# How Do I Cope ???



## karenann (May 22, 2010)

Hi Ladies - I am sorry to rant but I really can'y cope with the pain at the moment  

I am a wreck today and I HATE myself - I am just soooo angry. Dh has told me repeatedly over the last 18 months how fed up he is with me - he refused to fo for any testing or consider any tx - I just don't understand why he wouldn't do that for me when he said he wanted a child. He is self employed and repeatedly tells me that the business comes first - he wouldn't even come to a scan with me when I miscarried and avoided all but one hospital appointment on the basis he was too busy. 

I accept that I will never have a child - but I don't know how to cope with the pain and anger at the moment - I try to talk to him but he just doesn't want to know and has said it's my problem and I have to get over it. I have tried to move on but it is so hard - I booked myself on a writing course - He knew this and has just told me I have to do his accounts as he will not pay £200 for the accountant to do them this year.  I have supported his business since day one and have worked sooo hard for him with no pay no holidays - it's been never ending..  
Just once I wanted him to tell me that my dream was important and support me - was that too much to ask ?
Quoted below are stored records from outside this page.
-- ==== Sys2Proof/Machine/Tx.lean ====
section
/-!
DEFINITION. Transmission on the ports: gates (R244, R245), the start and end of a frame (R225 to R228, R242, R243, R248,
R308), TX descriptors (R247), pause (R250, R251), LPI (R252, R253), link and port enable (R240, R390), 10BASE-T1S
(R265, R266), RDM (R268).
-/

namespace Sys2Proof.Machine

/-- A port event: its PORT_EVENT bit and event number, with the port as DETAIL. -/
def portEvent (bit ev p : Nat) (s : State) : State := raise ev p (setBit fld.portEvent.PORT_EVENT bit s p)

/-! ## Gates (R244, R245) -/

/-- The reset entry of a gate list. -/
def gateReset : Byte × W32 := (0xFF, 0)

/-- Entry `i` of the spare bank. -/
def spareEntry (s : State) (p i : Nat) : Byte × W32 :=
  (BitVec.ofNat 8 (get s fld.gateMask.MASK p i), rd s .gateDur p i)

/-- The spare list of a port. -/
def spareList (s : State) (p : Nat) : List (Byte × W32) :=
  (List.range (get s fld.gateCtrl.LEN p)).map (spareEntry s p)

/-- The active list of a port. -/
def Port.active (v : Port) : List (Byte × W32) := (List.range v.gateLen).map (Map.get (fun _ => gateReset) v.gate)

/-- The banks exchanged (R245). -/
def swapBanks (p : Nat) (s : State) : State :=
  let v := portOf s p
  let spare := ((List.range 256).map (fun i => (i, spareEntry s p i))).filter (fun x => x.2 != gateReset)
  let n := get s fld.gateCtrl.LEN p
  let s := forEach (List.range 256) (fun i u =>
    let e := Map.get (fun _ => gateReset) v.gate i
    wr .gateDur e.2 (put fld.gateMask.MASK e.1.toNat u p i) p i) s
  let s := put fld.gateCtrl.BANK (1 - get s fld.gateCtrl.BANK p) (put fld.gateCtrl.LEN v.gateLen s p) p
  setPort p { portOf s p with gate := spare, gateLen := n } (put fld.gateCtrl.SWAP 0 s p)

/-- The first cycle start after an instant: a frame instant of a clock plus an offset; none while the clock is stopped. -/
def nextCycle (s : State) (fc : Nat) (ofs : W32) (t : W64) : Option W64 :=
  let o := BitVec.ofInt 64 ofs.toInt
  (fclock s fc).map (fun f => f.inst (f.next (t - o)) + o)

/-- Whether a mask opens a class. -/
def opens (m : Byte) (cls : Nat) : Bool := m.toNat / 2 ^ cls % 2 == 1

/-- Whether a class is open from `lo` to `hi` as far as one cycle's list rules: entries in order from `start`, the last
one held to `stop`. -/
def listOpen (cls : Nat) (stop lo hi : Int) : Int → List (Byte × W32) → Bool
  | _, [] => true
  | a, [e] => opens e.1 cls || decide (min stop hi ≤ max a lo)
  | a, e :: r =>
    let b := min (a + e.2.toNat) stop
    (opens e.1 cls || decide (min b hi ≤ max a lo)) && listOpen cls stop lo hi b r

/-- Whether a class's gate stays open for `n` nanoseconds from now, reading on across cycle starts: `fuel` of them. -/
def gateReads (s : State) (cls n fc : Nat) (ofs : W32) (later : List (Byte × W32)) :
    Nat → W64 → List (Byte × W32) → Bool
  | 0, _, _ => true
  | fuel + 1, start, now =>
    let a := timeDiff start s.ot
    match nextCycle s fc ofs start with
    | none => listOpen cls (max a 0 + n) 0 n a now
    | some x =>
      let b := timeDiff x s.ot
      listOpen cls b 0 n a now && (decide ((n : Int) ≤ b) || gateReads s cls n fc ofs later fuel x later)

/-- Whether a port's gate admits a class for `n` nanoseconds from now (R244). -/
def gateAdmits (s : State) (p cls n : Nat) : Bool :=
  let v := portOf s p
  match v.gateOn with
  | none => true
  | some (fc, ofs) =>
    gateReads s cls n fc ofs (if on s fld.gateCtrl.SWAP p then spareList s p else v.active) 3 v.cycle v.active

/-- The lengths of a list's entries within a cycle, the last one to the cycle's end. -/
def entryLens (period : Nat) : Nat → List (Byte × W32) → List (Byte × Nat)
  | _, [] => []
  | a, [e] => [(e.1, period - a)]
  | a, e :: r =>
    let n := Nat.min e.2.toNat (period - a)
    (e.1, n) :: entryLens period (a + n) r

/-- The longest run of open entries. -/
def longestRun (cls : Nat) (es : List (Byte × Nat)) : Nat :=
  (es.foldl (fun (x : Nat × Nat) e => if opens e.1 cls then (Nat.max x.1 (x.2 + e.2), x.2 + e.2) else (x.1, 0)) (0, 0)).1

/-- The longest open interval of a class in the active list, which repeats every cycle; none if it has no end (R245). -/
def longestOpen (s : State) (p cls fc : Nat) : Option Nat :=
  let v := portOf s p
  let run := (fclock s fc).isSome
  let es := (entryLens (if run then fcPeriod s fc else 2 ^ 63) 0 v.active).filter (fun e => 0 < e.2)
  if es.all (fun e => opens e.1 cls) || (!run && (es.getLast?.map (fun e => opens e.1 cls)).getD false) then none
  else some (longestRun cls (if run then es ++ es else es))

/-- Whether a frame can never pass its gate (R245). -/
def gateTooShort (s : State) (p cls n : Nat) : Bool :=
  match (portOf s p).gateOn with
  | none => false
  | some (fc, _) =>
    match longestOpen s p cls fc with
    | none => false
    | some m => decide (m < n)

/-- The later of two instants. -/
def laterOf (a b : W64) : W64 := if timeDiff a b > 0 then a else b

/-- The earlier of two instants, either of which may be missing. -/
def earlierOf : Option W64 → Option W64 → Option W64
  | some a, some b => some (if timeDiff a b > 0 then b else a)
  | some a, none => some a
  | none, b => b

/-- GATE_CYCLE_START (R244, R245): of the setting in force, or the first of the setting that the registers hold. -/
def execGateCycleStart (p : Nat) (s : State) : Out :=
  if 16 ≤ p || !portPresent s.member p then .next s
  else
    let v := portOf s p
    let base := laterOf v.cycle (s.ot - 1)
    let fc := get s fld.gateCtrl.GATE_FC p
    let ofs := rd s .gateOfs p
    let fresh := nextCycle s fc ofs base
    let old := match v.gateOn with | some x => nextCycle s x.1 x.2 base | none => none
    match earlierOf fresh old with
    | none => .next s
    | some t =>
      let s := advance t s
      let setting := if fresh = some t then (if on s fld.gateCtrl.GATE_EN p then some (fc, ofs) else none) else v.gateOn
      let s := setPort p { portOf s p with gateOn := setting, cycle := t } s
      .next (if on s fld.gateCtrl.SWAP p then swapBanks p s else s)

/-- The effect of a write of GATE_CTRL: a LEN of 0 or above 256 leaves LEN (R244). -/
def gateCtrlWrite (pf : Bool) (p : Nat) (v : W32) (s : State) : State :=
  let n := v.toNat / 256 % 512
  let v := if n = 0 || 256 < n then BitVec.ofNat 32 (withBits v.toNat 8 9 (get s fld.gateCtrl.LEN p)) else v
  plainWrite pf .gateCtrl p 0 v s

/-- SWAP (R245). -/
def execSwap (fn p : Nat) (v : W32) (s : State) : Out :=
  if 16 ≤ p then .next s else .next (hostWrite fn .gateCtrl p 0 v (gateCtrlWrite (isPf fn) p v) s)

/-! ## One-step Sync (R225) -/

/-- Bytes of a frame replaced. -/
def patch (b : List Byte) (o : Nat) (x : List Byte) : List Byte := b.take o ++ x ++ b.drop (o + x.length)

/-- The offset of a frame's PTP message, and that of its UDP header with whether it goes over IPv6. -/
def ptpOf (b : List Byte) : Option (Nat × Option (Nat × Bool)) :=
  let x := etherOf b
  if x.2 = 0x88F7 then some (x.1, none)
  else match udpOf b with
    | some (o, v6, _, q) => if q = 319 then some (o + 8, some (o, v6)) else none
    | none => none

/-- The 16-bit words of a byte string, the first byte high or low, summed. -/
def sum16 (high : Bool) : List Byte → Nat
  | [] => 0
  | b :: r => (if high then 256 * b.toNat else b.toNat) + sum16 (!high) r

/-- A Sync with the egress time in its originTimestamp; over UDP the checksum is zero (IPv4), or the last two bytes of
the payload make it right again (IPv6). -/
def stampSync (t : W64) (b : List Byte) : List Byte :=
  match ptpOf b with
  | none => b
  | some (o, udp) =>
    if frameBe b o 1 % 16 != 0 then b
    else
      let stamp := beBytes 6 (t.toNat / 1000000000) ++ beBytes 4 (t.toNat % 1000000000)
      let c := patch b (o + 34) stamp
      match udp with
      | none => c
      | some (u, false) => patch c (u + 6) [0, 0]
      | some (u, true) =>
        let e := u + frameBe b (u + 4) 2 - 2
        let even := (e - u) % 2 == 0
        let tail := (c.drop e).take 2
        let owed := sum16 even tail + sum16 true ((b.drop (o + 34)).take 10) + 65535 * 65536 - sum16 true stamp
        let fix := owed % 65535
        patch c e (if even then beBytes 2 fix else leBytes 2 fix)

/-! ## The start of a frame -/

/-- The transmit time stamped on a frame that started at an instant, given with its fraction in 2^−16 ns: the end of its
start delimiter at the pins (R224). -/
def txStamp (s : State) (p : Nat) (start : W64) (frac : W16) : W64 × W16 :=
  let x := 64 * bitTime s p * 65536 / 100 + effCal s fld.txLat.TX_LAT p * 256 + frac.toNat
  (start + BitVec.ofNat 64 (x / 65536), BitVec.ofNat 16 x)

/-- The fraction of outward time at the present in 2^−16 ns. -/
def fracNow (s : State) : W16 := BitVec.ofNat 16 (s.otFrac.toNat / 2 ^ 32)

/-- Whether a 10BASE-T1S port runs PLCA now: enabled, with its beacon active (R266). -/
def plcaRuns (s : State) (t : Nat) : Bool := on s fld.t1sCtrl.PLCA_EN t && on s fld.t1sStatus.PLCA t

/-- Whether the port may go on in the transmit opportunity of its last frame: at most MAX_BC further frames, each within
BURST_TMR bit times of the one before (R266). -/
def inBurst (s : State) (p : Nat) : Bool :=
  let v := portOf s p
  decide (0 < v.burst) && decide (v.burst ≤ get s fld.plcaTmr.MAX_BC (p - 16))
    && decide (timeDiff s.ot v.burstAt ≤ (get s fld.plcaTmr.BURST_TMR (p - 16) * bitTime s p / 100 : Nat))

/-- Whether the next transmit opportunity of the port can have come: every other node has had its own, TO_TMR bit times at
the shortest (R266). -/
def nextTurn (s : State) (p : Nat) : Bool :=
  let v := portOf s p
  let n := (get s fld.t1sCtrl.NODE_CNT (p - 16) - 1) * get s fld.plcaTmr.TO_TMR (p - 16)
  decide (v.burst = 0) || decide (((n * bitTime s p / 100 : Nat) : Int) ≤ timeDiff s.ot v.burstAt)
To be honest it's got worse recently as I haven't been well since May and have battled to get better - I had a lap at the end of September and have not recovered well I have had 2 lots of antibiotics and am still in a lot of pain - So it's not helped.

I feel sooo ashamed and guilty I want to move on and be happy again - but it just hurts so much having to let go of the dream and have constant battles with Dh - my estemm and confidence are so low - yet every week he is shouting at me. 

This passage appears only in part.